Martin Hirsch : on va vers un hôpital plus intégré avec la médecine de ville, des centres mixtes hôpital-ville !
Martin Hirsch, directeur général de l’Assistance publique- Hôpitaux de Paris, était l’invité de France Inter le 24 avril dernier.
France Inter - De quoi souffre l’hôpital en France, alors que le Monde du 24 avril évoque le grand blues des directeurs d’hôpital ?
Martin Hirsch - D’abord, l’hôpital fait bien son boulot.
Cependant, le malaise existe et il vient de plusieurs choses.
Tout d’abord il vient des transformations rapides : avant, quand on était opéré, on passait plusieurs nuits à l’hôpital ; aujourd’hui l’hôpital doit s’adapter pour que l’on rentre le matin et que l’on sorte l’après-midi, pour une intervention chirurgicale sur 2 ou 3, ce qui change l’organisation et le rythme de travail.
Il y avait un modèle d’organisation hospitalière : le mandarinat, la surveillante hospitalière, un système de management « vieille école » plus du tout adapté. On est encore dans le tâtonnement, on ne sait pas bien travailler en équipes à l’hôpital.
Tensions économiques, tensions technologiques, augmentation du nombre de patients, tensions budgétaires aussi : cependant c’est le seul secteur dont la « productivité » a augmenté si fort. A l‘AP-HP, 2 % de malades de plus chaque année avec les mêmes effectifs.
FI - On va vers quoi, vers quel autre modèle d’hôpital ?
MH - On va vers un hôpital plus intégré avec la médecine de ville. Dans les autres pays, il y a des systèmes intégrés avec des médecins dans une même équipe qui travaillent côté ville ou côté hôpital. Mais cela remet en question les statuts des médecins. On ne sait pas encore comment faire, avec les uns payés à l’acte, les autres salariés au mois, ils ont l’impression qu’il y a un mur entre eux. C’est un des grands enjeux du mois qui vient : en effet le Président de la République a prévu les annonces fin mai/début juin.
FI - Ce mur va-t-il sauter ?
MH - C’est indispensable. On a quelques mois pour bâtir un espace commun entre les deux.
L’hôpital devra s’adapter davantage. Les hôpitaux vont avoir des activités plus saisonnalisés, comme ça a déjà été le cas pour les bronchiolites, comme ça peut l’être aussi pour la grippe par exemple.
FI - Dans Libération, Philippe Juvin, chef du service des urgences de l’hôpital Georges Pompidou à Paris, député européen LR-PPE, craint un décrochage brutal des urgences.
MH - Aux urgences, il y deux catégories de patients :
- 1re catégorie : ceux qui viennent pour un besoin d’être vu comme par un médecin généraliste. On y répondra quand on aura des centres mixtes hôpital - ville permettant de prendre en charge ce flux ;
- 2e catégorie : ceux qui vont aller aux urgences avant d’être hospitalisés. Quand l’afflux est important, l’hôpital doit pouvoir se mettre « en position de ». Tout cela est organisable.

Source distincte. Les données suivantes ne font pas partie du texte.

/-- R333, R334, RESULT_DELIVERY with no converter in service: the oldest result of GA goes to its buffer, at the place WR gives, and no other byte of SYS RAM
changes; GAUGE_BUF_RD_WRITE moves RD. R326, R335, STEWARD_CONVERSION: the stage code is kept, and a pair of GX within WIN shows its difference. R322, R324:
calibration, a change of reference and its settling, and the factors that end a calibration, computed from the sums of its raw results, each with every power-
stage channel in OFF; a reference change with a channel on is refused. -/
def Obligations.GaugeResults : Prop :=
  (∀ (r : GaugeResult) (rest : List GaugeResult) (s : State), s.gaugeServes 0 = false → s.gaugeServes 1 = false → s.gauge.holdInj = [] → s.gauge.holdA = r :: rest → r.dest < 8 →
    s.bit (Reg.GAUGE_BUF_CFG.EN r.dest) = true → s.bufFill r.dest ≠ s.bufSize r.dest - 1 → Completes .resultDelivery s fun t =>
      t.gauge = { s.gauge with holdA := rest } ∧ t.ramWord (s.bufAddr r.dest (s.get (Reg.GAUGE_BUF_WR.WR r.dest) % s.bufSize r.dest)) = r.word ∧
      t.get (Reg.GAUGE_BUF_WR.WR r.dest) = (s.get (Reg.GAUGE_BUF_WR.WR r.dest) % s.bufSize r.dest + 1) % s.bufSize r.dest % 65536 ∧
      (∀ a, (a < s.bufAddr r.dest (s.get (Reg.GAUGE_BUF_WR.WR r.dest) % s.bufSize r.dest) ∨
        s.bufAddr r.dest (s.get (Reg.GAUGE_BUF_WR.WR r.dest) % s.bufSize r.dest) + 4 ≤ a) → t.ramByte a = s.ramByte a) ∧
      Frame [Reg.GAUGE_BUF_WR.WR r.dest, Reg.GAUGE_WMST.BUF.nth r.dest, Reg.GAUGE_EVT.WM] [.gauge, .ram] s t) ∧
  (∀ (n : Fin 8) (rd : BitVec 16) (s : State), s.domOn .sys = true → rd.toNat < s.bufSize n → Completes (.gaugeBufRdWrite n rd) s fun t =>
    t.get (Reg.GAUGE_BUF_RD.RD n) = rd.toNat ∧ t.bus = s.ackBus ∧ Frame [Reg.GAUGE_BUF_RD.RD n, Reg.GAUGE_WMST.BUF.nth n, Reg.GAUGE_EVT.WM] [.bus] s t) ∧
  (∀ (v : Int) (s : State), s.gaugeInService = true → s.domOn .pst = true → s.get (Reg.PSC_CAB.RE0 0) = 0 → s.get (Reg.PSC_NTC.MAX 0) = 0 → Completes (.stewardConversion [v] none) s fun t =>
    t.pscCh 0 = { s.pscCh 0 with ntc := (s.gaugeCode (if s.gaugeServes 0 then 0 else 1) 24 v).toNat } ∧ (∀ k, k ≠ 0 → t.pscCh k = s.pscCh k) ∧ Frame [] [.psc] s t) ∧
  (∀ (a b d : Int) (s : State), s.gaugeServes 0 = true → s.gaugeServes 1 = true → s.stew.gxOff = false → s.timerOn tmGaugeGx = false →
    d = s.gaugeCode 0 (s.get Reg.GAUGE_PLCFG.SRC) a - s.gaugeCode 1 (s.get Reg.GAUGE_PLCFG.SRC) b → -32768 ≤ d → d ≤ 32767 → d.natAbs ≤ s.get Reg.GAUGE_PLCFG.WIN →
    Completes (.stewardConversion [] (some (a, b))) s fun t =>
      t.getInt Reg.GAUGE_PLSTAT.DIFF = d ∧ t.gauge = { s.gauge with plBad := 0 } ∧ t.timerOn tmGaugeGx = true ∧ Frame [Reg.GAUGE_PLSTAT.DIFF] [.timers, .gauge] s t) ∧
  (∀ (c : Fin 2) (i : Instr) (s : State), s.domOn .sys = true → (∀ k < 8, s.psState k = psOFF) → s.gauge.calNow = 0 → s.gauge.calNext = 0 → s.get Reg.GAUGE_STAT.REFRDY = 1 →
    (i = if c = 0 then .gaugeCalA else .gaugeCalB) → Completes i s fun t =>
      t.gaugeState c = gsCAL ∧ t.gauge = { s.gauge with calNow := 2 ^ c.val } ∧ t.timerOn (tmGaugeCal c) = true ∧ t.bus = s.ackBus ∧
      Frame [Reg.GAUGE_STAT.STATE_A, Reg.GAUGE_STAT.STATE_B] [.timers, .gauge, .bus] s t) ∧
  (∀ (ref : Fin 4) (s : State), s.domOn .sys = true → ref.val ≠ s.get Reg.GAUGE_CTL.REF →
    (s.anyPscOn = true → Completes (.gaugeRefWrite ref) s fun t => t.get Reg.GAUGE_EVT.REF_ERR = 1 ∧ t.bus = s.ackBus ∧ Frame [Reg.GAUGE_EVT.REF_ERR] [.bus] s t) ∧
    (s.anyPscOn = false → Completes (.gaugeRefWrite ref) s fun t =>
      t.get Reg.GAUGE_CTL.REF = ref ∧ t.get Reg.GAUGE_STAT.REFRDY = 0 ∧ t.gauge.recal = true ∧ t.bus = s.ackBus ∧
      Frame [Reg.GAUGE_CTL.REF, Reg.GAUGE_STAT.REFRDY, Reg.GAUGE_STAT.STATE_A, Reg.GAUGE_STAT.STATE_B] [.gauge, .bus] s t)) ∧
  (∀ s : State, (∀ k < 8, s.psState k = psOFF) → s.get Reg.GAUGE_STAT.REFRDY = 0 → s.domOn .sys = true → s.gauge.recal = true → s.gauge.calNow = 0 → s.gauge.calNext = 0 →
    Completes .refrdy s fun t =>
      t.get Reg.GAUGE_STAT.REFRDY = 1 ∧ t.gauge = { s.gauge with recal := false, calNow := 3 } ∧ t.get Reg.GAUGE_STAT.STATE_A = 1 ∧ t.get Reg.GAUGE_STAT.STATE_B = 1 ∧
      Frame [Reg.GAUGE_STAT.REFRDY, Reg.GAUGE_STAT.STATE_A, Reg.GAUGE_STAT.STATE_B] [.timers, .gauge] s t) ∧
  (∀ (c : Fin 2) (shorted gain : Int) (refchk : Nat) (s : State), s.calGain (calOffset shorted) refchk = some gain → (∀ k < 8, s.psState k = psOFF) → s.gaugeState c = gsCAL → s.due (tmGaugeCal c) 2 = true → s.gauge.calNow = 2 ^ c.val →
    s.gauge.calNext = 0 → s.mbx.gaugeCal = none → Completes (.gaugeCalDone c shorted refchk) s fun t =>
      t.get (if c = 0 then Reg.GAUGE_GA_CAL.GAIN else Reg.GAUGE_GB_CAL.GAIN) = gain.toNat ∧ t.getInt (if c = 0 then Reg.GAUGE_GA_CAL.OFS else Reg.GAUGE_GB_CAL.OFS) = calOffset shorted ∧
      t.gauge = { s.gauge with calNow := 0 } ∧ t.get Reg.GAUGE_EVT.CAL_DONE = 1 ∧
      Frame [if c = 0 then Reg.GAUGE_GA_CAL.GAIN else Reg.GAUGE_GB_CAL.GAIN, if c = 0 then Reg.GAUGE_GA_CAL.OFS else Reg.GAUGE_GB_CAL.OFS, Reg.GAUGE_STAT.STATE_A,
        Reg.GAUGE_STAT.STATE_B, Reg.GAUGE_EVT.CAL_DONE] [.free, .timers, .gauge] s t)

/-! ### The host ports and the mailbox -/

/-- R338 to R343, with CRC off and no word in the buffer: HSP_REGISTER_READ of one plain register returns the status word, the ready word and the register;
SYS_RAM_READ returns a word of SYS RAM; HSP_REGISTER_WRITE and SYS_RAM_WRITE post their word with its frame and address; a frame whose address is refused has no
effect beyond MISALIGN and its count. R340, POSTED_WRITE: the oldest posted word leaves the buffer for its word of SYS RAM, and no other byte changes; a word
for a register is one granted write. R344: HOST_MBX_GO while a request is pending is reported, else the bytes written go to the engine, whose answer stands
ready; HOST_MBX_DISCARD releases it; HOST_MBX_RX_READ returns its next four bytes. -/
def Obligations.HostSpi : Prop :=
  ((∀ (c : Word) (cyc : Nat) (r : RegRow) (s : State), s.domOn .sys = true → s.bit Reg.HOST_HSP_CFG.CRC = false → hspOp c = 0 → hspBad c = false → hspLen c = 1 → s.host.posted = [] →
    hspAddr c < 0x400000 → regRow (hspAddr c) = some r → AccessReady .hsp (accessDom r (hspAddr c)) s →
    stewardOnly (hspAddr c) = false → (∀ u : State, u.ownRead (hspAddr c) cyc = none) → Quiet s → Completes (.hspRegisterRead [c] false cyc) s fun t =>
      t.host.miso = [s.hspStatus, 0xA5, s.word (hspAddr c) &&& readMask r] ∧ t.bus = s.busOf .hsp (s.word (hspAddr c) &&& readMask r) .done ∧ t.host.posted = [] ∧ Frame [] [.host, .bus] s t) ∧
  (∀ (c : Word) (cyc : Nat) (s : State), s.domOn .sys = true → s.bit Reg.HOST_HSP_CFG.CRC = false → hspOp c = 2 → hspBad c = false → hspLen c = 1 → s.host.posted = [] →
    Quiet s → Completes (.sysRamRead [c] false cyc) s fun t =>
      t.host.miso = [s.hspStatus, 0xA5, s.ramWord (hspAddr c)] ∧ t.host.posted = [] ∧ t.bus = { s.bus with turn := .hsp } ∧ Frame [] [.host, .bus] s t) ∧
  (∀ (c v : Word) (op : Nat) (i : Instr) (s : State), s.domOn .sys = true → s.bit Reg.HOST_HSP_CFG.CRC = false → hspOp c = op → hspBad c = false → hspLen c = 1 → s.host.posted.length < 64 →
    (i = .hspRegisterWrite [c, v] false ∧ op = 1 ∨ i = .sysRamWrite [c, v] false ∧ op = 3) → Completes i s fun t =>
      t.host.posted = s.host.posted ++ [⟨s.host.frames + 1, decide (op = 3), hspAddr c, v⟩] ∧ t.host.miso = [s.hspStatus] ∧ Frame [] [.host] s t) ∧
  (∀ (c v : Word) (cyc : Nat) (i : Instr) (s : State), s.domOn .sys = true → s.bit Reg.HOST_HSP_CFG.CRC = false → hspBad c = true → s.host.posted = [] → Quiet s →
    (i = .hspRegisterRead [c] false cyc ∧ hspOp c = 0 ∨ i = .hspRegisterWrite [c, v] false ∧ hspOp c = 1 ∨ i = .sysRamRead [c] false cyc ∧ hspOp c = 2 ∨
      i = .sysRamWrite [c, v] false ∧ hspOp c = 3) → Completes i s fun t =>
      t.get Reg.HOST_HSP_STAT.MISALIGN = 1 ∧ t.get Reg.HOST_HSP_STAT.ERRS = min (s.get Reg.HOST_HSP_STAT.ERRS + 1) 65535 ∧ t.host.errAddr = true ∧ t.host.posted = [] ∧
      Frame [Reg.HOST_HSP_STAT.MISALIGN, Reg.HOST_HSP_STAT.ERRS] [.host] s t)) ∧
((∀ (p : PostedWord) (rest : List PostedWord) (cyc : Nat) (s : State), s.domOn .sys = true → s.host.posted = p :: rest → p.ram = true → p.addr + 3 < ramBytes → Quiet s → s.isHeld .hsp = false →
    Completes (.postedWrite cyc) s fun t => t.host = { s.host with posted := rest } ∧ t.ramWord p.addr = p.value ∧
      (∀ a, a < p.addr ∨ p.addr + 4 ≤ a → t.ramByte a = s.ramByte a) ∧ Frame [] [.host, .ram] s t) ∧
  (∀ (p : PostedWord) (rest : List PostedWord) (cyc : Nat) (r : RegRow) (s : State), s.domOn .sys = true → s.host.posted = p :: rest → p.ram = false → Quiet s →
    p.addr % 4 = 0 → p.addr < 0x400000 → regRow p.addr = some r → AccessReady .hsp (accessDom r p.addr) s → stewardOnly p.addr = false →
    r.tc = 0 → (∀ u : State, u.ownWrite r p.addr p.value cyc = none) → (∀ u : State, u.writeDone p.addr p.value = u) → p.addr ≠ Reg.GAUGE_CTL.word.addr → Completes (.postedWrite cyc) s fun t =>
      t.host = { s.host with posted := rest } ∧ t.word p.addr = ((s.word p.addr &&& ~~~r.rw) ||| (p.value &&& r.rw)) &&& ~~~(p.value &&& r.w1c) ∧ SameRegsBut [p.addr] s t ∧
      t.bus = s.ackBus ∧ OnlyParts [.host, .bus] s t) ∧
  (∀ (len : BitVec 13) (cyc : Nat) (s : State), MbxReady s →
    (s.bit Reg.HOST_MBX_STAT.BUSY = true → Completes (.hostMbxGo len cyc) s fun t => t.get Reg.HOST_MBX_STAT.REJECT = 1 ∧ t.bus = s.ackBus ∧ Frame [Reg.HOST_MBX_STAT.REJECT] [.bus] s t) ∧
    (s.bit Reg.HOST_MBX_STAT.BUSY = false → s.host.mbxTx.take len.toNat = [0x02, 0x00, 0x00, 0x00] → Completes (.hostMbxGo len cyc) s fun t =>
      t.host = { s.host with mbxTx := [], mbxRsp := s.respFrame stOK 0x0002 (leBytes 4 (s.word Reg.DEV_SVC.word.addr).toNat), mbxPos := 0 } ∧
      t.get Reg.HOST_MBX_STAT.RESP = 1 ∧ t.get Reg.HOST_MBX_STAT.BUSY = 0 ∧ t.get Reg.HOST_MBX_STAT.LEN = 12 ∧ t.bus = s.ackBus ∧
      Frame [Reg.HOST_MBX_STAT.RESP, Reg.HOST_MBX_STAT.BUSY, Reg.HOST_MBX_STAT.LEN] [.host, .bus] s t)) ∧
  (∀ s : State, s.domOn .sys = true → Completes .hostMbxDiscard s fun t =>
    t.host = { s.host with mbxRsp := [], mbxPos := 0 } ∧ t.get Reg.HOST_MBX_STAT.RESP = 0 ∧ t.get Reg.HOST_MBX_STAT.LEN = 0 ∧ t.bus = s.ackBus ∧
    Frame [Reg.HOST_MBX_STAT.RESP, Reg.HOST_MBX_STAT.LEN] [.host, .bus] s t) ∧
  (∀ s : State, s.domOn .sys = true → Completes .hostMbxRxRead s fun t =>
    t.bus = { s.bus with data := BitVec.ofNat 32 (leAt s.host.mbxRsp s.host.mbxPos 4), last := .done } ∧ t.host = { s.host with mbxPos := min s.host.mbxRsp.length (s.host.mbxPos + 4) } ∧ Frame [] [.host, .bus] s t))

Dans tous les hôpitaux de l’AP-HP, le nombre de patients allant aux urgences a augmenté chaque année, et pour autant on n‘a pas dégradé le temps d’attente des patients.

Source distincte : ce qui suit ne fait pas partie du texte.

/-- Bit `i` of a field reads back as it was set. -/
theorem State.bitAt_setBitAt_self (s : State) (f : Fld) (i : Nat) (b : Bool) (hf : f.fits) (hi : i < f.width) :
    (s.setBitAt f i b).bitAt f i = b := by
  have h1 : (⟨f.addr, f.lo + i, 1⟩ : Fld).fits := by
    have hf : f.lo + f.width ≤ 32 := hf
    show f.lo + i + 1 ≤ 32
    omega
  have h2 := State.get_set_self s ⟨f.addr, f.lo + i, 1⟩ (if b then 1 else 0) h1
  have h3 : (s.setBitAt f i b).get f / 2 ^ i % 2 = (s.setBitAt f i b).get ⟨f.addr, f.lo + i, 1⟩ := by
    simp only [State.get]
    exact bit_of_field _ _ _ _ hi
  rw [State.bitAt, h3, State.setBitAt, h2]
  cases b <;> rfl

/-- A counting field saturates. -/
theorem State.get_count_self (s : State) (f : Fld) (n : Nat) (hf : f.fits) :
    (s.count f n).get f = min (s.get f + n) (2 ^ f.width - 1) := by
  rw [State.count, State.get_set_self s f _ hf]
  apply Nat.mod_eq_of_lt
  have := Nat.two_pow_pos f.width
  omega

/-! ### The bank alone: a field is read from, and written to, the register bank and nothing else -/

/-- A field as a register bank holds it. -/
def bankGet (m : Tab Word) (f : Fld) : Nat := (tabGet regReset m f.addr).toNat / 2 ^ f.lo % 2 ^ f.width

/-- A register bank with a field replaced. -/
def bankSet (m : Tab Word) (f : Fld) (v : Nat) : Tab Word := tabPut regReset m f.addr (f.put (tabGet regReset m f.addr) v)

theorem State.get_eq (s : State) (f : Fld) : s.get f = bankGet s.regs f := rfl

theorem State.regs_set (s : State) (f : Fld) (v : Nat) : (s.set f v).regs = bankSet s.regs f v := rfl

theorem State.regs_flag (s : State) (f : Fld) : (s.flag f).regs = bankSet s.regs f 1 := rfl

theorem State.regs_count (s : State) (f : Fld) (n : Nat) :
    (s.count f n).regs = bankSet s.regs f (Nat.min (bankGet s.regs f + n) (2 ^ f.width - 1)) := rfl

theorem State.regs_setBitAt (s : State) (f : Fld) (i : Nat) (b : Bool) :
    (s.setBitAt f i b).regs = bankSet s.regs ⟨f.addr, f.lo + i, 1⟩ (b2n b) := rfl

theorem State.regs_setInt (s : State) (f : Fld) (v : Int) : (s.setInt f v).regs = bankSet s.regs f (v % 2 ^ f.width).toNat := rfl

theorem State.regs_flagIf (s : State) (c : Bool) (f : Fld) : (s.flagIf c f).regs = if c then bankSet s.regs f 1 else s.regs := by
  unfold State.flagIf
  cases c <;> rfl

theorem State.regs_setNat (s : State) (f : Fld) (v : Nat) : (s.setNat f v).regs = tabPut regReset s.regs f.addr (BitVec.ofNat 32 v) := rfl

theorem State.regs_setWord (s : State) (a : Nat) (v : Word) : (s.setWord a v).regs = tabPut regReset s.regs a v := rfl

theorem State.regs_startTimer (s : State) (t : Nat) : (s.startTimer t).regs = s.regs := rfl

theorem State.regs_stopTimer (s : State) (t : Nat) : (s.stopTimer t).regs = s.regs := rfl

theorem State.regs_drawn (s : State) : s.drawn.regs = s.regs := rfl

theorem State.regs_pulse (s : State) (n : Nat) (m : Bool) : (s.pulse n m).regs = s.regs := by
  unfold State.pulse
  split <;> rfl

theorem bankGet_lt (m : Tab Word) (f : Fld) : bankGet m f < 2 ^ f.width := Nat.mod_lt _ (Nat.two_pow_pos _)

theorem bankGet_set_self (m : Tab Word) (f : Fld) (v : Nat) (hf : f.fits) : bankGet (bankSet m f v) f = v % 2 ^ f.width :=
  State.get_set_self { regs := m } f v hf

theorem bankGet_set_apart (m : Tab Word) (f g : Fld) (v : Nat) (hg : g.fits) (h : f.apart g) :
    bankGet (bankSet m f v) g = bankGet m g := State.get_set_apart { regs := m } f g v hg h

theorem bankGet_setWord_ne (m : Tab Word) (g : Fld) {a : Nat} (v : Word) (h : g.addr ≠ a) :
    bankGet (tabPut regReset m a v) g = bankGet m g := State.get_setWord_ne { regs := m } g v h

/-! ### Every other register -/

theorem SameRegsBut.refl (as : List Nat) (s : State) : SameRegsBut as s s := fun _ _ => rfl

theorem SameRegsBut.trans {as : List Nat} {s t u : State} (h : SameRegsBut as s t) (k : SameRegsBut as t u) : SameRegsBut as s u :=
  fun a ha => (k a ha).trans (h a ha)

theorem SameRegsBut.mono {as bs : List Nat} {s t : State} (h : SameRegsBut as s t) (hs : ∀ a ∈ as, a ∈ bs) : SameRegsBut bs s t :=
  fun a ha => h a fun h' => ha (hs a h')

theorem SameRegsBut.set {as : List Nat} {s t : State} (h : SameRegsBut as s t) (f : Fld) (v : Nat) (hf : f.addr ∈ as) :
    SameRegsBut as s (t.set f v) :=
  fun a ha => (State.word_set_ne t f v fun (e : a = f.addr) => ha (e ▸ hf)).trans (h a ha)

theorem SameRegsBut.setWord {as : List Nat} {s t : State} (h : SameRegsBut as s t) (b : Nat) (v : Word) (hb : b ∈ as) :
    SameRegsBut as s (t.setWord b v) :=
  fun a ha => (State.word_setWord_ne t v fun (e : a = b) => ha (e ▸ hb)).trans (h a ha)

theorem SameRegsBut.flag {as : List Nat} {s t : State} (h : SameRegsBut as s t) (f : Fld) (hf : f.addr ∈ as) :
    SameRegsBut as s (t.flag f) := h.set f 1 hf

theorem SameRegsBut.flagIf {as : List Nat} {s t : State} (h : SameRegsBut as s t) (c : Bool) (f : Fld) (hf : f.addr ∈ as) :
    SameRegsBut as s (t.flagIf c f) := by
  unfold State.flagIf
  split
  · exact h.set f 1 hf
  · exact h

theorem SameRegsBut.count {as : List Nat} {s t : State} (h : SameRegsBut as s t) (f : Fld) (n : Nat) (hf : f.addr ∈ as) :
    SameRegsBut as s (t.count f n) := h.set f _ hf

theorem SameRegsBut.setNat {as : List Nat} {s t : State} (h : SameRegsBut as s t) (f : Fld) (v : Nat) (hf : f.addr ∈ as) :
    SameRegsBut as s (t.setNat f v) := h.setWord f.addr _ hf

theorem SameRegsBut.setInt {as : List Nat} {s t : State} (h : SameRegsBut as s t) (f : Fld) (v : Int) (hf : f.addr ∈ as) :
    SameRegsBut as s (t.setInt f v) := h.set f _ hf

theorem SameRegsBut.setBitAt {as : List Nat} {s t : State} (h : SameRegsBut as s t) (f : Fld) (i : Nat) (b : Bool) (hf : f.addr ∈ as) :
    SameRegsBut as s (t.setBitAt f i b) := h.set ⟨f.addr, f.lo + i, 1⟩ _ hf

/-- Updates of other fields of the state leave every register as it is. -/
theorem SameRegsBut.other {as : List Nat} {s t u : State} (h : SameRegsBut as s t) (hu : u.regs = t.regs) : SameRegsBut as s u :=
  fun a ha => (congrArg (fun m => tabGet regReset m a) hu).trans (h a ha)

/-! ### Every other field -/

/-- Field `g` takes in every bit of field `f`. -/
abbrev Fld.covers (g f : Fld) : Prop := g.addr = f.addr ∧ g.lo ≤ f.lo ∧ f.lo + f.width ≤ g.lo + g.width

theorem Fld.covers.apart {g f k : Fld} (h : g.covers f) (hk : g.apart k) : f.apart k := by
  obtain ⟨h1, h2, h3⟩ := h
  rcases hk with hk | hk | hk
  · exact .inl (h1 ▸ hk)
  · exact .inr (.inl (by omega))
  · exact .inr (.inr (by omega))

theorem OnlyFields.refl (fs : List Fld) (s : State) : OnlyFields fs s s := fun _ _ _ => rfl

theorem OnlyFields.trans {fs : List Fld} {s t u : State} (h : OnlyFields fs s t) (k : OnlyFields fs t u) : OnlyFields fs s u :=
  fun f hf hg => (k f hf hg).trans (h f hf hg)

Aujourd’hui il est possible de faire diminuer ce temps.
FI - Une étude de Yohathan Freund, médecin aux urgences de la Pitié-Salpêtrière à Paris, révèle 10 % d’erreurs médicales aux urgences et un taux qui peut être baissé de 40 % si les médecins parlent entre eux.
MH - Les professionnels ont l’impression que ce temps indispensable (quelques minutes pour discuter des cas des patients) a disparu. Ce n’est pas facile, mais c’est indispensable. Il faut réorganiser ces temps collectifs.
FI – Il est incroyable qu’une réunion de quelques minutes fasse à ce point baisser le taux d’erreurs médicales. Donc les urgences manquent de temps.
MH - Ça dépend.
FI - Vous ne parlez pas d’argent ?
Quand on n’est pas suffisamment organisé, il n’est pas utile de rajouter de l’argent. Il faut les deux : de l’organisation et de l’argent. Il faut mettre de l’argent pour les choses qui se transforment.
FI – Que pensez-vous de cette deuxième journée de solidarité pour la dépendance ?
Ça ne me choque pas, mais c’est à la hauteur des enjeux si on est capable de s’organiser pour que les patients âgés restent le plus longtemps possible chez eux, sans être isolés. Il y a une meilleure augmentation de l’espérance de vie quand les patients vivent à deux. Il faut lutter contre la solitude.